I had a similar moment with my middle child the other day. His friend was at the skatepark, bailed on a backflip, landed on his head, and got a pretty serious concussion. Fortunately he was wearing his helmet, or he might have been killed. Since I’m constantly fighting with my kid about wearing his helmet, I seized on the opportunity to ask him if he’d learned a lesson from this other kid’s example. “Yeah,” he told me, “never bail on a trick halfway. If you at least try to land it, you’ll probably just break your leg.”
Even my eldest, who’s the most practical of the three by far, isn’t immune to this kind of logic. He often forgets to bring his ball with him to soccer practise, which makes his coach quite frustrated.
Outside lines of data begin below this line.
-- ==== Sys2Proof/Machine/Vector.lean ====
section
/-!
DEFINITION. Vector.lean: the vector path: its checks and its operations (R85 to R88, R119 to R129, R164, R631).
-/
namespace Sys2Proof.Machine

open Host (Outcome)

/-! ## Checks (R164, R628, R631) -/

/-- Largest SUB listed for an OP (Table 5-15). -/
def vecSubMax (op : Nat) : Nat := if op = 1 then 7 else if op = 2 then 6 else if op = 4 then 2 else 0

/-- Reserved bits, and fields the operation does not use, hold zero (R162, R631). A field whose use depends on a reserved
element type code is not judged. -/
def vecRsvd (c : Cmd) (f : List Byte) : Bool :=
  let v := vecParse c f
  let okA := etValid v.fA
  let okB := etValid v.fB
  let okD := etValid v.fD
  let reserved := bitsOf c.body.toNat 0 23 ≠ 0 || fieldB f 0 1 ≥ 64 || fieldB f 1 1 ≥ 64 || fieldB f 2 1 ≥ 64 ||
    fieldB f 3 1 ≥ 64 || !zeroB f 5 3 || !zeroB f 14 2 || !zeroB f 21 3 || !zeroB f 37 3 || !zeroB f 60 2 ||
    [24, 28, 40, 44].any (fun a => decide (0x20000 ≤ fieldB f a 4)) ||
    (v.op = 3 && v.mulCh && v.fA = 0x12 && decide (0x20000 ≤ v.mul))
  let unused (use : Bool) (x : Nat) : Bool := !use && x ≠ 0
  let dot := v.op = 0
  let ew := v.op = 1
  let cvt := v.op = 3
  let stat := v.op = 4
  let pack := v.op = 5
  reserved || unused ew (if v.bcast then 1 else 0) ||
  unused (dot || ew) v.fB || unused cvt v.rmode || unused cvt (if v.sat then 1 else 0) ||
  unused (cvt && (v.fA = 0x12 || !okA)) (if v.mulCh then 1 else 0) || unused dot v.bCount ||
  unused (ew && v.sub = 6) v.pred || unused (dot || stat || (cvt && v.mulCh && (v.fA = 0x12 || !okA))) v.k ||
  unused (dot || (ew && !v.bcast)) v.bA ||
  unused (pack || ((dot || cvt || stat) && (etScaled v.fA || !okA))) v.asA ||
  unused (dot && (etScaled v.fB || !okB)) v.bsA || unused (pack || (cvt && (etMx v.fD || !okD))) v.dsA ||
  unused (cvt && (v.fA = 0x12 || !okA)) v.mul || unused cvt v.seed || unused (ew && v.bcast) v.scalar

/-- Formats the operation permits (Table 5-15, R93, R129). -/
def VecFrame.fmtOk (v : VecFrame) : Bool :=
  let fp (t : Nat) : Bool := t = 1 || t = 2 || t = 3
  if v.op = 0 then (mtxClass v.fA v.fB 0).isSome && v.fD = 1
  else if v.op = 1 then fp v.fA && v.fB = v.fA && v.fD = v.fA
  else if v.op = 2 then v.fA = 1 && v.fD = 1
  else if v.op = 3 then etValid v.fA && etValid v.fD && v.fD ≠ 0x18
  else if v.op = 4 then etValid v.fA && v.fA ≠ 0x18 && v.fD = 1
  else v.fA = 0x10 && v.fD = 0x18

/-- Counts within range (R164, Table 5-16). -/
def VecFrame.rangeOk (v : VecFrame) : Bool :=
  v.sub ≤ vecSubMax v.op && 1 ≤ v.count && v.count ≤ 1048576 &&
  (if v.op = 0 then 1 ≤ v.k && 1 ≤ v.bCount && v.bCount ≤ 8 && (v.fA ≠ 0x18 || (v.count % 16 = 0 && v.k % 128 = 0))
   else if v.op = 4 then decide (1 ≤ v.k)
   else if v.op = 3 then !v.mulCh || decide (1 ≤ v.k)
   else if v.op = 1 && v.sub = 6 then decide (v.pred ≤ 5)
   else true)

/-- The regions in scratch, those of A in a vault apart. -/
def VecFrame.scratchRegs (v : VecFrame) : List (Nat × Nat) :=
  (((if v.aVault then [] else [v.regA, v.regAS]) ++ [v.regB, v.regBS, v.regMul, v.regD, v.regDS]).filter fun x =>
    decide (0 < x.2))

/-- The checks of R164 in their order; 0 when they pass. -/
def vecCheck (n : Nat) (v : VecFrame) : Nat :=
  let meets (a b : Nat × Nat) : Bool := decide (a.1 < b.1 + b.2 ∧ b.1 < a.1 + a.2)
  if !v.fmtOk then 0x0501
  else if !v.rangeOk then 0x0502
  else if v.scratchRegs.any fun x => decide (x.1 % 32 ≠ 0) then 0x0503
  else if v.scratchRegs.any fun x => decide (scratchEnd < x.1 + x.2) then 0x0504
  else if v.aVault && [v.regA, v.regAS].any fun x =>
      decide (0 < x.2 ∧ (x.1 < vaultBase n ∨ vaultBase (n + 1) < x.1 + x.2)) then 0x0505
  else if v.op = 3 && 5 < v.rmode then 0x0506
  else if v.op = 0 && ((!v.aVault && meets v.regD v.regA) || meets v.regD v.regB) then 0x0507
  else 0

/-! ## Results -/

/-- What an operation computes: encodings of D, bytes of DS, and what it counts (BT2_INVALID, NAN_GEN, CVT_SAT, NAN_CVT). -/
structure VecOut where
  d : List Nat
  ds : List Byte
  bt2 : Nat
  nan : Nat
  sat : Nat
  nanCvt : Nat

/-- Value of element `p` of a row at `a` with scales at `sc`: block b's scale is byte b. -/
def rowElem (t : Nat) (rd : Nat → Byte) (a sc p : Nat) : Num :=
  let x := rawValue t (elemRaw t (fun o => rd (a + o)) p)
  if etScaled t then
    match scaleValue (rd (sc + p / 32)) with
    | .nan => .nan
    | y => x.mul y
  else x

/-- Weight (r, k) of a DOT (R631). -/
def VecFrame.weight (v : VecFrame) (rd : Nat → Byte) (r k : Nat) : Num :=
  if v.fA = 0x18 then
    let run := r / 16 * (v.k / 128) + k / 128
    rowElem 0x18 rd (v.aA + run * 410) (v.asA + run * 64) (r % 16 * 128 + k % 128)
  else rowElem v.fA rd (v.aA + r * rowBytes v.fA v.k) (v.asA + r * ((v.k + 31) / 32)) k
/-- Element k of activation vector x of a DOT. -/
def VecFrame.actv (v : VecFrame) (rd : Nat → Byte) (x k : Nat) : Num :=
  rowElem v.fB rd (v.bA + x * rowBytes v.fB v.k) (v.bsA + x * ((v.k + 31) / 32)) k

/-- Elements summed with one rounding (R119): the lane rate of FMT_A's row of Table 3-9; an INT8 × INT8 sum whole. -/
def VecFrame.lane (v : VecFrame) : Nat :=
  if v.fA = 0x18 then 256 else if v.fA = 2 ∨ v.fA = 3 then 64
  else if v.fA = 0x10 ∧ v.fB = 0x10 then 65536 else 128

/-- Sum terms, each with whether its inputs are finite, in groups of `lane`, each exactly with the running value and rounded once (R119,
R122); `acc` none before the first group, which is the sum of its terms alone (log 191). Answers the bits and how often it became NaN or
infinite from finite inputs (R117). `fuel` bounds the groups. -/
def sumGroups (lane : Nat) : Nat → Option Nat → List (Num × Bool) → Nat × Nat
  | 0, acc, _ => (acc.getD 0, 0)
  | fuel + 1, acc, l =>
    match l with
    | [] => (acc.getD 0, 0)
    | _ =>
      let g := l.take lane
      let old := match acc with | some a => [f32 a] | none => []
      let r := round32 (numSum (old ++ g.map Prod.fst))
      let gen := if old.all Num.isFin && g.all Prod.snd && (f32 r).nonFinite then 1 else 0
      let (x, k) := sumGroups lane fuel (some r) (l.drop lane)
      (x, gen + k)

/-- Invalid BT2 bytes among `runs` runs at `a`, those that hold one of the first `count` trits (R107). -/
def badBt2Bytes (rd : Nat → Byte) (a count : Nat) : Nat :=
  ((List.range (packedLen 0x18 count)).filter fun b =>
    let j := b % 410
    !bt2Valid (rd (a + b)) (j = 409)).length

/-- DOT (R87, R119). -/
def VecFrame.dot (v : VecFrame) (rdA rd : Nat → Byte) : VecOut :=
  let ks := List.range v.k
  let res := (List.range v.bCount).flatMap fun x =>
    let xs := ks.map (v.actv rd x)
    (List.range v.count).map fun r =>
      let ps := (ks.zip xs).map fun (k, y) =>
        let w := v.weight rdA r k
        (elProd v.fA v.fB w y, w.isFin && y.isFin)
      sumGroups v.lane (v.k + 1) none ps
  { d := res.map Prod.fst, ds := [],
    bt2 := if v.fA = 0x18 then ((List.range (v.count / 16 * (v.k / 128))).map fun run =>
      badBt2Bytes rdA (v.aA + run * 410) 2048).foldl (· + ·) 0 else 0,
    nan := (res.map Prod.snd).foldl (· + ·) 0, sat := 0, nanCvt := 0 }

/-- One elementwise result (R120): encodings in, encoding out. -/
def ewOp (t sub pred a b d : Nat) : Nat :=
  let va := rawValue t a
  let vb := rawValue t b
  let vd := rawValue t d
  if sub = 7 then if vd.isZero then b else a
  else roundArith t (
    if sub = 0 then numSum [va, vb]
    else if sub = 1 then numSum [va, vb.neg]
    else if sub = 2 then va.mul vb
    else if sub = 3 then numSum [va.mul vb, vd]
    else if sub = 4 then numMin va vb
    else if sub = 5 then numMax va vb
    else if numCmp pred va vb then .fin false 1 0 else .fin false 0 0)

/-- EW (R120); under BCAST every B[i] is SCALAR converted once to FMT_B, an overflow counted once (R125). -/
def VecFrame.ew (v : VecFrame) (rdA rd : Nat → Byte) : VecOut :=
  let t := v.fA
  let cv := convElem t .rne false (f32 v.scalar)
  let sc := cv.bits
  let at_ (r : Nat → Byte) (a i : Nat) : Nat := elemRaw t (fun o => r (a + o)) i
  { d := (List.range v.count).map fun i =>
      ewOp t v.sub v.pred (at_ rdA v.aA i) (if v.bcast then sc else at_ rd v.bA i) (at_ rd v.dA i),
    ds := [], bt2 := 0, nan := 0, sat := one (v.bcast && cv.sat), nanCvt := 0 }

/-- FN (R121). -/
def VecFrame.fn (v : VecFrame) (rdA : Nat → Byte) : VecOut :=
  { d := (List.range v.count).map fun i =>
      (fpFn v.sub (BitVec.ofNat 32 (elemRaw 1 (fun o => rdA (v.aA + o)) i))).toNat,
    ds := [], bt2 := 0, nan := 0, sat := 0, nanCvt := 0 }

/-- Source value i of a conversion, its scale and multiplier applied (R123, R127). -/
def VecFrame.cvtSrc (v : VecFrame) (rdA rd : Nat → Byte) (i : Nat) : Num :=
  let x := rowElem v.fA rdA v.aA v.asA i
  if v.fA = 0x12 then
    x.mul (f32 (if v.mulCh then leNat ((List.range 4).map fun o => rd (v.mul % 0x20000 + i % v.k * 4 + o)) else v.mul))
  else x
After one practise where the coach had sat the whole team down and given them a stern lecture about arriving on time with all their gear and prepared to play, I asked my kid what he planned to do about his forgetfulness. “I’ll probably just go by the lost and found when I get to practise,” he said. “There’s usually a few balls there I can borrow.”
In moments like these I almost despair that my kids are learning anything at all. It feels that the natural consequences of their actions (which I prefer to use over imposed consequences most of the time) end up teaching them the wrong things half the time. They end up learning to circumvent the system rather than to do the right thing.
What I remind myself is that learning from experience isn’t an instantaneous process, as I’ve seen in my own life over the years. We don’t always learn our lesson the first time, or even the second or third. Sometimes we need to learn the same lesson in a few different ways before we really get it, and there are some things that we never seem to learn.
The key for parents, I think, is to keep drawing those connections for kids. We need to help make it obvious for kids how certain behaviours result in certain consequences, where the middle finger generally results in people getting angry with you, and where wearing helmets generally prevents serious injury, and where remembering your stuff generally results in happier coaches. Our role in the process is mostly to help them make sense of the lessons they’re being taught.
They may not learn their lesson right away, but at least they’ll know there’s a lesson to be learned.